Leinster’s Shane Jennings eager to make most of every moment - starting with Munster

Rugby derby may be missing big names but history will make it a spectacle

One player hoping his name will be on Matt O'Connnor's team when he names his Leinster side today is Shane Jennings. While the bulk of the international players were released from their training camp in Carton House on Tuesday, with a dozen or so following yesterday at lunchtime, both Leinster and Munster now know who is available to them and who is not.

Like Leinster, Munster will name their team for the derby match on St Stephen’s Day in Thomond Park today.

First away win

Jennings wasn’t involved when over 43,000 watched Munster secure their first away Pro12 win over Leinster for six years in Aviva Stadium back in November, where outhalf Ian Keatley kicked 21 points for his side’s 23-34 win.

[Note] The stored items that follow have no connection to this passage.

-- ==== Sys2Proof/Tests/Slice0.lean ====
section
/-! SUPPORT. Tests of the model: ill-formed commands refused, command words written out from the spec's
encodings, the spec's own vectors (spec/95_test_vectors.md sections 2.1 to 2.9), and for each statement with
hypotheses a concrete state and operands that meet them. -/

namespace Sys2Proof.Tests

open Sys2Proof.Machine

/-- A byte sequence of `n` zero bytes. -/
def zeros (n : Nat) : List Byte := List.replicate n 0

theorem zeros_length (n : Nat) : (zeros n).length = n := List.length_replicate

/-! ### Well-formedness: an ill-formed term for each check -/

theorem test_wellFormed_longest :
    (Instr.start .encrypt (zeros 255) (zeros 255) 0).wellFormed = true := by
  simp [Instr.wellFormed, fitsLengthField, zeros_length]

theorem test_wellFormed_refuses_long_key :
    (Instr.start .encrypt (zeros 256) [] 0).wellFormed = false := by
  simp [Instr.wellFormed, fitsLengthField, zeros_length]

theorem test_wellFormed_refuses_long_iv :
    (Instr.start .encrypt [] (zeros 256) 0).wellFormed = false := by
  simp [Instr.wellFormed, fitsLengthField, zeros_length]

theorem test_wellFormed_refuses_long_segment :
    (Instr.seg (zeros 256)).wellFormed = false := by
  simp [Instr.wellFormed, fitsLengthField, zeros_length]

theorem test_wellFormed_no_operands :
    Instr.finish.wellFormed = true ∧ Instr.abort.wellFormed = true ∧ Instr.stat.wellFormed = true := by
  decide

/-! ### Decoding: the rows of the table in section 2.5, bit by bit -/

theorem test_decode_start_encrypt :
    decodeHeader 0b0001_0_000_00000010_00000100_00000011#32 = .ok (.start .encrypt 2 4 3) := by decide

theorem test_decode_start_decrypt :
    decodeHeader 0b0001_1_000_00000010_00000100_00000011#32 = .ok (.start .decrypt 2 4 3) := by decide

theorem test_decode_seg : decodeHeader 0b0010_00000000000000000000_00010000#32 = .ok (.seg 16) := by decide

theorem test_decode_finish : decodeHeader 0b0011_0000000000000000000000000000#32 = .ok .finish := by decide

theorem test_decode_abort : decodeHeader 0b0100_0000000000000000000000000000#32 = .ok .abort := by decide

theorem test_decode_stat : decodeHeader 0b0101_0000000000000000000000000000#32 = .ok .stat := by decide

theorem test_decode_reserved_bits :
    decodeHeader 0x19201010#32 = .error .reservedBits ∧ decodeHeader 0x20000100#32 = .error .reservedBits ∧
    decodeHeader 0x28000001#32 = .error .reservedBits ∧ decodeHeader 0x30000001#32 = .error .reservedBits ∧
    decodeHeader 0x48000000#32 = .error .reservedBits ∧ decodeHeader 0x50000004#32 = .error .reservedBits := by
  decide

theorem test_decode_reserved_opcodes :
    decodeHeader 0x00000000#32 = .error .reservedOpcode ∧
    decodeHeader 0x60000000#32 = .error .reservedOpcode ∧
    decodeHeader 0xFFFFFFFF#32 = .error .reservedOpcode := by decide

theorem test_payloadLength :
    payloadLength 0x10201010#32 = 48 ∧ payloadLength 0x10FFFFFF#32 = 510 ∧ payloadLength 0x20000010#32 = 16 ∧
    payloadLength 0x30000000#32 = 0 ∧ payloadLength 0x17201010#32 = 0 := by decide

/-- Key first, then IV (R73); the byte after the payload is left. -/
theorem test_decode_start_payload :
    decode [0x18, 0x02, 0x04, 0x03, 0x10, 0x20, 0xA0, 0xA1, 0xA2, 0xA3, 0x77] =
      .instr (.start .decrypt [0x10, 0x20] [0xA0, 0xA1, 0xA2, 0xA3] 3) [0x77] := by decide

theorem test_decode_seg_payload :
    decode [0x20, 0x00, 0x00, 0x03, 0x01, 0x02, 0x03] = .instr (.seg [1, 2, 3]) [] := by decide

theorem test_decode_incomplete :
    decode [0x20, 0x00, 0x00] = .incomplete ∧ decode [0x20, 0x00, 0x00, 0x02, 0x01] = .incomplete := by
  decide

theorem test_encode_start :
    encode (.start .encrypt [0x10, 0x20] [0xA0, 0xA1, 0xA2, 0xA3] 3) =
      [0x10, 0x02, 0x04, 0x03, 0x10, 0x20, 0xA0, 0xA1, 0xA2, 0xA3] := by decide

theorem test_encode_seg : encode (.seg [1, 2, 3]) = [0x20, 0x00, 0x00, 0x03, 1, 2, 3] := by decide

theorem test_encode_no_operands :
    encode .finish = [0x30, 0, 0, 0] ∧ encode .abort = [0x40, 0, 0, 0] ∧ encode .stat = [0x50, 0, 0, 0] := by
  decide

/-- A row of 32 bits whose length fields are not 0 is followed by payload bytes of 0. -/
theorem test_decodeTableWord :
    decodeTableWord 32 0x18010102 = some (.start .decrypt [0] [0] 2) ∧
    decodeTableWord 32 0x20000002 = some (.seg [0, 0]) ∧ decodeTableWord 32 0x30000000 = some .finish ∧
    decodeTableWord 32 0x60000000 = none := by decide

/-! ### Responses and STATUS (section 2.5) -/

theorem test_responseHeader :
    responseHeader ⟨2#4, .ok, [0xB3, 0xC6, 0xB5]⟩ = 0x20000003#32 ∧
    responseHeader ⟨1#4, .invalidLength, []⟩ = 0x10000100#32 ∧
    responseHeader ⟨15#4, .rejected, []⟩ = 0xF0000200#32 := by decide

/-- A host does not take a response with status code 11 or with a reserved bit set (log entry 21). -/
theorem test_decodeResponse_refuses :
    decodeResponse [0x20, 0x00, 0x03, 0x00] = none ∧ decodeResponse [0x20, 0x00, 0x04, 0x00] = none := by
  decide

/-! ### The internal operations (sections 2.2 to 2.4) -/

theorem test_advance_general :
    (advance (Bytes.ofList (n := 4) [0xA0, 0xA1, 0xA2, 0xA3] rfl) (Bytes.ofList (n := 3) [0xB3, 0xC6, 0xB5] rfl)
      (by decide)).toList = [0xA3, 0xB3, 0xC6, 0xB5] := by decide
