-- ==== Sys2Proof/Machine/Bits.lean ====
section
/-!
DEFINITION. Byte order, fixed-point rounding, checksums and list access: the small computations that every
other file shares (R4, R5, R59, R144, R175).
-/
namespace Sys2Proof.Machine

/-! ### Lists of a fixed number of like things -/

/-- Element `i` of a list, or the default where there is none. -/
def nth {α : Type} [Inhabited α] (l : List α) (i : Nat) : α := l.getD i default

/-- The list with element `i` changed by `f`; unchanged where there is no element `i`. -/
def upd {α : Type} (l : List α) (i : Nat) (f : α → α) : List α := l.modify i f

/-- The indexes at which a predicate holds, ascending. -/
def indexes {α : Type} (l : List α) (p : α → Bool) : List Nat :=
  (l.zipIdx.filter fun x => p x.1).map (·.2)

/-! ### Bytes (R4, R5) -/

/-- A number as one byte, its low eight bits. -/
def u8 (n : Nat) : Bytes := [BitVec.ofNat 8 n]

/-- A number in `k` bytes, least significant first (R4). -/
def uLE : Nat → Nat → Bytes
  | 0, _ => []
  | k + 1, n => BitVec.ofNat 8 n :: uLE k (n / 256)

/-- A number in two bytes, little-endian (R4). -/
def u16 (n : Nat) : Bytes := uLE 2 n

/-- A number in four bytes, little-endian (R4). -/
def u32 (n : Nat) : Bytes := uLE 4 n

/-- A number in six bytes, little-endian (R4). -/
def u48 (n : Nat) : Bytes := uLE 6 n

/-- A number in eight bytes, little-endian (R4). -/
def u64 (n : Nat) : Bytes := uLE 8 n

/-- A signed number in two bytes, two's complement, little-endian. -/
def i16 (n : Int) : Bytes := u16 ((n % 65536).toNat)

/-- A signed number in four bytes, two's complement, little-endian. -/
def i32 (n : Int) : Bytes := u32 ((n % 4294967296).toNat)

/-- A signed number in eight bytes, two's complement, little-endian. -/
def i64 (n : Int) : Bytes := u64 ((n % 18446744073709551616).toNat)

/-- A flag as one byte. -/
def uFlag (b : Bool) : Bytes := u8 (if b then 1 else 0)

/-- The value of a little-endian byte string (R4). -/
def leNat : Bytes → Nat
  | [] => 0
  | b :: bs => b.toNat + 256 * leNat bs

/-- The `len` bytes at offset `off`, padded with zero bytes where the string is shorter. -/
def slice (b : Bytes) (off len : Nat) : Bytes :=
  let t := (b.drop off).take len
  t ++ List.replicate (len - t.length) 0#8

/-- Byte field at an offset. -/
def g8 (b : Bytes) (off : Nat) : Nat := (b.getD off 0#8).toNat

/-- 16-bit field at an offset. -/
def g16 (b : Bytes) (off : Nat) : Nat := leNat (slice b off 2)

/-- 32-bit field at an offset. -/
def g32 (b : Bytes) (off : Nat) : Nat := leNat (slice b off 4)

/-- 64-bit field at an offset. -/
def g64 (b : Bytes) (off : Nat) : Nat := leNat (slice b off 8)

/-- A value of `bits` bits read as two's complement. -/
def signed (bits n : Nat) : Int := if 2 * n < 2 ^ bits then (n : Int) else (n : Int) - (2 ^ bits : Nat)

/-- Signed 8-bit field at an offset. -/
def gi8 (b : Bytes) (off : Nat) : Int := signed 8 (g8 b off)

/-- Signed 16-bit field at an offset. -/
def gi16 (b : Bytes) (off : Nat) : Int := signed 16 (g16 b off)

/-- Signed 32-bit field at an offset. -/
def gi32 (b : Bytes) (off : Nat) : Int := signed 32 (g32 b off)

/-- Signed 64-bit field at an offset. -/
def gi64 (b : Bytes) (off : Nat) : Int := signed 64 (g64 b off)

/-- Bit `i` of a number. -/
def bit (n i : Nat) : Bool := n.testBit i

/-- The bits [lo + width - 1 : lo] of a number. -/
def field (n lo width : Nat) : Nat := n / 2 ^ lo % 2 ^ width

/-- The members of a bit mask below `width`, ascending. -/
def maskList (mask width : Nat) : List Nat := (List.range width).filter fun i => mask.testBit i

/-- The bit mask of a list of members. -/
def maskOf (l : List Nat) : Nat := l.foldl (fun m i => m ||| 2 ^ i) 0

/-- The text of an ASCII string as bytes. -/
def ascii (t : String) : Bytes := t.toList.map fun c => BitVec.ofNat 8 c.toNat

/-- All bytes zero. -/
def allZero (b : Bytes) : Bool := b.all (· == 0#8)

/-! ### Numbers that saturate (R541, R144) -/

/-- An age in 16 bits, which saturates at 0xFFFF (R541). -/
def age16 (n : Nat) : Nat := min n 65535

/-- An age in 32 bits, which saturates at 0xFFFF_FFFF (R541). -/
def age32 (n : Nat) : Nat := min n 4294967295

/-- Clamping to a range. -/
def clampI (lo hi x : Int) : Int := max lo (min hi x)

/-- Rounding to nearest with ties toward plus infinity, by a right shift of `s` bits (R144). -/
def roundShift (x : Int) (s : Nat) : Int := if s = 0 then x else (x + 2 ^ (s - 1)) / 2 ^ s

/-- Rounding of a quotient to nearest, ties toward plus infinity (R144 for divisors that are no power of two). -/
def roundDiv (x d : Int) : Int := (2 * x + d) / (2 * d)

/-! ### Checksums (R59, R175) -/

/-- One bit of the reflected CRC-32C division. -/
def crcBit (c : BitVec 32) : BitVec 32 :=
  if c.getLsbD 0 then (c >>> 1) ^^^ 0x82F63B78#32 else c >>> 1

/-- One byte of the reflected CRC-32C division. -/
def crcByte (c : BitVec 32) (b : Byte) : BitVec 32 :=
  crcBit (crcBit (crcBit (crcBit (crcBit (crcBit (crcBit (crcBit (c ^^^ b.zeroExtend 32))))))))

/-- CRC-32C: polynomial 0x1EDC_6F41 processed reflected, initial value and final exclusive-OR 0xFFFF_FFFF (R59). -/
def crc32c (b : Bytes) : Nat := ((b.foldl crcByte 0xFFFFFFFF#32) ^^^ 0xFFFFFFFF#32).toNat

/-- One bit of the CRC-16 division. -/
def crc16Bit (c : BitVec 16) : BitVec 16 :=
  if c.getLsbD 15 then (c <<< 1) ^^^ 0x1021#16 else c <<< 1

/-- One byte of the CRC-16 division. -/
def crc16Byte (c : BitVec 16) (b : Byte) : BitVec 16 :=
  crc16Bit (crc16Bit (crc16Bit (crc16Bit (crc16Bit (crc16Bit (crc16Bit (crc16Bit
    (c ^^^ (b.zeroExtend 16 <<< 8)))))))))

/-- CRC-16 with polynomial 0x1021, initial value 0xFFFF, no reflection, no final exclusive-OR (R175). -/
def crc16 (b : Bytes) : Nat := (b.foldl crc16Byte 0xFFFF#16).toNat

/-! ### Sequence comparison (R61, R181, R224) -/

/-- `a` is ahead of `b` modulo 2^`bits` by less than half the range. -/
def newer (bits a b : Nat) : Bool :=
  let d := (a + 2 ^ bits - b % 2 ^ bits) % 2 ^ bits
  1 ≤ d && 2 * d < 2 ^ bits

end Sys2Proof.Machine
end

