-- ==== Sys2Proof/Machine/Ops.lean ====
section
/-!
DEFINITION. The named operations that every family shares: fresh values, the life-cycle state, making a record
(R484, R487, R491, R495), sending a response (R54, R65 to R67), and the order of request checks (R64).
-/
namespace Sys2Proof.Machine

/-- The answer of a meaning. -/
abbrev Res := Host.Outcome State Fault Refusal

/-! ### Free values (log entry 4) -/

/-- One draw taken: the counter the next free value depends on. -/
def drawn (s : State) : State := { s with free := s.free + 1 }

/-- Fresh random bytes at the present draw. -/
def fresh (s : State) (n : Nat) : Bytes := slice (Config.freshBytes s.free n) 0 n

/-! ### Integrity tags (R459) -/

/-- The key that the key engine derives from the hardware-unique key for a use (R459). -/
def derivedKey (use : Bytes) : Bytes := slice (Config.shake256 (Config.huk ++ use) 32) 0 32

/-- The integrity or commit tag of a message under the derived key of its use (R459). -/
def integrityTag (use msg : Bytes) : Bytes := slice (Config.kmac256 (derivedKey use) [] msg) 0 8

/-- What the cells of a tag hold is the right tag. -/
def tagRight (held : Option Bytes) (right : Bytes) : Bool :=
  match held with
  | none => true
  | some t => t == right

/-! ### Life-cycle (R91, R94) -/

/-- A copy of the life-cycle word as its tag covers it (R459; layout: log entry 26). -/
def lcBytes (c : LcCopy) : Bytes := u8 c.state ++ u32 c.generation

/-- A copy of the life-cycle word is valid (R94, R459). -/
def lcGood (c : LcCopy) : Bool := c.readable && tagRight c.tag (integrityTag (ascii "DRINOV-LCS") (lcBytes c))

/-- The valid copy of the life-cycle word with the higher generation. -/
def lcWinner (l : List LcCopy) : LcCopy :=
  match l with
  | [x, y] => if !lcGood x then y else if !lcGood y then x else if y.generation > x.generation then y else x
  | x :: _ => x
  | [] => {}

/-- The life-cycle state, 1 to 7. -/
def lifecycle (s : State) : Nat := (lcWinner s.nv.lc).state

abbrev lcManufacture : Nat := 1
abbrev lcProvisioned : Nat := 2
abbrev lcIntegration : Nat := 3
abbrev lcField : Nat := 4
abbrev lcService : Nat := 5
abbrev lcReturned : Nat := 6
abbrev lcScrapped : Nat := 7

/-- Every life-cycle state, as a mask. -/
abbrev lcAll : Nat := 0xFE
/-- INTEGRATION, FIELD and SERVICE. -/
abbrev lcIFS : Nat := 0x38
/-- INTEGRATION and FIELD. -/
abbrev lcIF : Nat := 0x18
/-- INTEGRATION and SERVICE. -/
abbrev lcIS : Nat := 0x28
/-- MANUFACTURE to SERVICE. -/
abbrev lcMPIFS : Nat := 0x3E

/-- Stages, contactors and load channels may be energised (table of R91). -/
def mayEnergise (s : State) : Bool := lifecycle s == lcIntegration || lifecycle s == lcField || lifecycle s == lcService

/-- Charging sessions are permitted (table of R91). -/
def maySession (s : State) : Bool := lifecycle s == lcIntegration || lifecycle s == lcField

/-- The part is in Kickstand (R97). -/
def kicked (s : State) : Bool := !s.sys.kicks.isEmpty

/-- The part has finished its boot and serves its role (R80). -/
def up (s : State) : Bool := s.sys.phase == .running

/-! ### Key slots (R460, R464) -/

/-- Bytes 0 to 63 of a slot copy. -/
def copyHead (k : KeyCopy) : Bytes :=
  u16 k.magic ++ u8 k.state ++ u8 k.alg ++ u32 k.generation ++ u8 k.usage ++ u8 k.masters ++ u8 k.world ++ u8 k.lifecycles ++
    u8 k.flags ++ u8 k.parent ++ u16 k.material.length ++ u32 k.epoch ++ u32 k.parentEpoch ++ slice k.label 0 32 ++
    List.replicate 8 0

/-- The TAG of a copy in slot `n`: over bytes 0 to 4,087 and the slot number (R459, slot copy table). -/
def copyTag (n : Nat) (k : KeyCopy) : Bytes :=
  integrityTag (ascii "DRINOV-KEY") (copyHead k ++ slice k.material 0 4016 ++ List.replicate 8 0 ++ u8 n)

/-- A copy in slot `n` is good (R460). -/
def copyGood (n : Nat) (k : KeyCopy) : Bool := k.magic == 0x5D4B && k.readable && tagRight k.tag (copyTag n k)

/-- The winner of slot `n`: the good copy with the higher generation, copy A where equal (R460). -/
def slotWinner (n : Nat) (k : KeySlot) : Option KeyCopy :=
  match copyGood n k.a, copyGood n k.b with
  | true, true => some (if k.b.generation > k.a.generation then k.b else k.a)
  | true, false => some k.a
  | false, true => some k.b
  | false, false => none

/-- The winner of slot `n`; none where the slot is bad. -/
def winner (s : State) (n : Nat) : Option KeyCopy := slotWinner n (nth s.slots n)

/-- FLAGS.PRIVATE of a slot copy. -/
def keyPrivate (k : KeyCopy) : Bool := bit k.flags 1

/-- The public part of a slot copy (note under the table of algorithms). -/
def keyPublic (k : KeyCopy) : Bytes := if keyPrivate k then Config.publicPart k.alg k.material else k.material

/-- The public part of slot `n`, empty where it holds no valid key. -/
def publicOf (s : State) (n : Nat) : Bytes :=
  match winner s n with
  | some k => if k.state = 1 then keyPublic k else []
  | none => []

/-- A digest of 32 bytes (SHAKE256). -/
def digest32 (b : Bytes) : Bytes := slice (Config.shake256 b 32) 0 32

/-- The device identity digest (R464). -/
def identity (s : State) : Bytes := digest32 (publicOf s 0)

/-- A signature verifies under a public key over a message (log entry 5). -/
def sigOk (g : Sig) (key msg : Bytes) : Bool := key != [] && g.key == key && g.msg == msg

/-! ### Making a record (R484 to R495) -/

/-- Partition number 1 to 4 of a record code (R482). -/
def partOf (code : Nat) : Nat := code / 4096

abbrev srcA0 : Nat := 0x01
abbrev srcA1 : Nat := 0x02
abbrev srcSafety : Nat := 0x05
abbrev srcMetrology : Nat := 0x06
abbrev srcCadence : Nat := 0x07
abbrev srcSpoke : Nat := 0x08
abbrev srcPilot : Nat := 0x09
abbrev srcKey : Nat := 0x0A
abbrev srcHousekeeping : Nat := 0x0B
abbrev srcBoot : Nat := 0x0C
abbrev srcHost : Nat := 0x0D

/-- Capacity of the LEGAL partition (R481). -/
abbrev legalCapacity : Nat := 8192

/-- LEGAL records held and waiting to be committed (R492, R495). -/
def legalHeld (s : State) : Nat :=
  (nth s.nvRec.parts 0).next - max (nth s.nvRec.parts 0).oldest (nth s.nvRec.parts 0).floor +
    (s.recd.intake.filter fun d => partOf d.code == 1).length + s.recd.waiting.length

/-- The LEGAL partition is full (R495). -/
def legalFull (s : State) : Bool := legalCapacity ≤ legalHeld s

/-- The drop counters after the loss of one record of partition `p` (R487). -/
def dropOne (p : Nat) (s : State) : State :=
  raise evRecLost { s with
    nvRec.parts := upd s.nvRec.parts (p - 1) fun q => { q with drops := q.drops + 1 }
    recd.dropped := upd s.recd.dropped (p - 1) (· + 1)
    recd.dropFirst := if s.recd.dropped.all (· == 0) then s.nv.opSeconds else s.recd.dropFirst
    recd.dropLast := s.nv.opSeconds }
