-- ==== Sys2Proof/Machine/Chain.lean ====
section
/-!
DEFINITION. Chainring (chapter 07): launching frames, judging the returned slots, supervision of the stages, and the
telemetry side of stage moves (R131 to R133).
-/
namespace Sys2Proof.Machine

abbrev evChrStageLost : Nat := 32
abbrev evChrStageClean : Nat := 33
abbrev evChrRingBreak : Nat := 34
abbrev evChrRingRestored : Nat := 35
abbrev evChrPositionConflict : Nat := 36
abbrev evChrStageFault : Nat := 37
abbrev evChrMatrix : Nat := 38
abbrev evChrForeignMaster : Nat := 39
abbrev evAlcAssignDone : Nat := 19
abbrev evAlcAssignFault : Nat := 20
abbrev evAlcStageAdmitted : Nat := 21

/-- MASTER_ID byte of a part on a ring (frame header table). -/
def masterId (s : State) (r : Nat) : Nat :=
  (if s.sys.role = 5 then 2 else if s.sys.role = 6 then 8 + s.sys.nodeStrap else 1) + 128 * r

/-- The ring is enabled by the configuration (Chainring section); a peloton member has ring 0 only (R516). -/
def ringEnabled (s : State) (r : Nat) : Bool :=
  [1, 3, 4, 5, 6].contains s.sys.role && nth s.cfg.chain.enabled r && (s.sys.role != 6 || r == 0)

/-- Slots N of a ring. -/
def ringSlots (s : State) (r : Nat) : Nat := nth s.cfg.chain.slots r

/-- Configured ring positions of a ring. -/
def ringPositions (s : State) (r : Nat) : List Nat := (positions s).filter fun i => i / 24 == r

/-- SLOT_CRC of a slot (R175). -/
def slotCrc (slot : Bytes) (tickSeq idx : Nat) : Nat := crc16 (slice slot 0 14 ++ u32 tickSeq ++ u8 (posByte idx))

/-- A stage is healthy as it reports itself (R187, R188). -/
def slotHealthy (b : Bytes) : Bool := slHealthy b && !slFaultBit b && slFault b == 0

/-- An outbound slot rewritten by the fabric, which makes the ring's record a new one (R28). -/
def setRef (i : Nat) (f : Ref → Ref) (s : State) : State :=
  onRing (i / 24) (fun t => { t with written := true }) { s with chr.next := upd s.chr.next i f }

/-- The move of a stage is abandoned: capacity 0, no further operation until it is returned to service (R133). -/
def abandonMove (i : Nat) (s : State) : State :=
  raise evAlcAssignFault
    (record 0x4203 srcA0 (u8 (posByte i) ++ u8 (g8 (stage s i).slot 10) ++ u8 (slFault (stage s i).slot))
      (onAssign i (fun a => { a with phase := .idle, fault := true, counted := 0, admitted := false })
        (setRef i (fun f => { f with mtxValid := false }) s)))

/-- A stage becomes lost: its references and counted capacity are 0, and a move under way is abandoned (R187, R133). One that is
lost already only starts its clean run again. -/
def loseStage (i : Nat) (s : State) : State :=
  if (stage s i).state = 4 then onStage i (fun t => { t with clean := 0 }) s
  else
  let s1 := raise evChrStageLost (onStage i (fun t => { t with state := 4, clean := 0 }) s)
  let s2 := onAssign i (fun a => { a with counted := 0, admitted := false, ready := false }) s1
  if (assignOf s i).phase != .idle then abandonMove i s2 else s2

/-- A configured stage is due to be lost: three unclean slots, or a clean slot that reports a fault (R187). -/
def stageDueLost (t : Stage) : Bool :=
  (t.state == 1 || t.state == 3) && (3 ≤ t.unclean || (t.since == some 0 && !slotHealthy t.slot))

Jennings had injured his hamstring, which kept him out a lot longer than expected. But his first match back last weekend after three months in rehab drew complimentary remarks from O’Connor. He has cause to be hopeful.


“I tore a hamstring against Connacht, I think it was the third game,” he says. “It was an impact and I hyper-extended my knee backwards and hamstring just kind of popped. It was a high grade two in medical terms, which was 8-10 weeks and it turned out to be 13.

Confidence “In the

eighth week when I was trying to get back for Treviso before the lead-in to Heineken Cup games it went again in a grade-one scenario [which is less serious], so it took 13 weeks to get right. I thought it was going to go at the weekend to be honest because I didn't have that much confidence in it, but thankfully it was very good."

Now 33, he is starting to realise that careers sometimes begin to accelerate towards their end and that efforts to grasp opportunities on the bigger stages such, Thomond Park against Munster, have to be grasped.

“When it’s taken away from you and you are on the outside and you’re looking at lads playing, it sort of solidifies the thoughts in your head that you enjoy it. You want to be back and you want to be involved. I’m coming to the end of my career, not that it’s going to be next year or this year but there are not many years left.

“I couldn’t run for about four or six weeks, so that was very frustrating. When you have a lot of time and you are thinking of everything and it’s ‘oh, what am I going to do?’, it made me realise that I really enjoy it and I want to play.”

In the last meeting between the provinces, scrumhalf Conor Murray won the man of the match award. Now one of Joe Schmidt's first picks, Murray is the type of player flankers regard with caution. Connacht's try-scoring Kieran Marmion was a thorn last week to Leinster and prior to that the Harlequins scrumhalf Danny Care.

“Hopefully he [Murray] won’t be playing,” says Jennings. “That’s the sort of respect I have for him. He’s dangerous, dangerous around the ruck and good at bringing players into the game, and his kicking, as we’ve all see over the past number of years, has improved and he’s very, very physical.

“If he is [playing], we are going to have to keep an eye on him and ensure our defensive structure is very good because we don’t want to give him opportunities.”

Early damage

Leinster go into the match knowing that just a few months ago Munster were able to beat them up for a long stretch of the match and win the game despite having Murray,

Dave Foley

and replacements

Damien Varley

and BJ Botha in the sin bin.

There was a second-half revival from the home side but Munster had done enough early damage to put the match out of reach.

"The last time we played them they beat us up," says Jennings. "They had a 20- or 30-minute period where they dominated us and that was the winning of the game for them. Knowing Anthony Foley and the way the Munster guys play, it's the old cliché, but they've a massive pride when they play in Limerick and play for Munster. We are going to have to improve on what we did last week.

“There’s a massive number of players who may not be available so by the time you get a game plan it’s going to be tough. But Munster are in the same position. It’s the way this game has been put there and that is the reality.”

Both coaches have come under some pressure and, with Munster third and Leinster fourth on the table, there are important points as well as bragging rights at stake.

Defeat for Munster would be four in a row and would equal their worst losing run. Despite well-aired Leinster issues, they maybe have most to lose.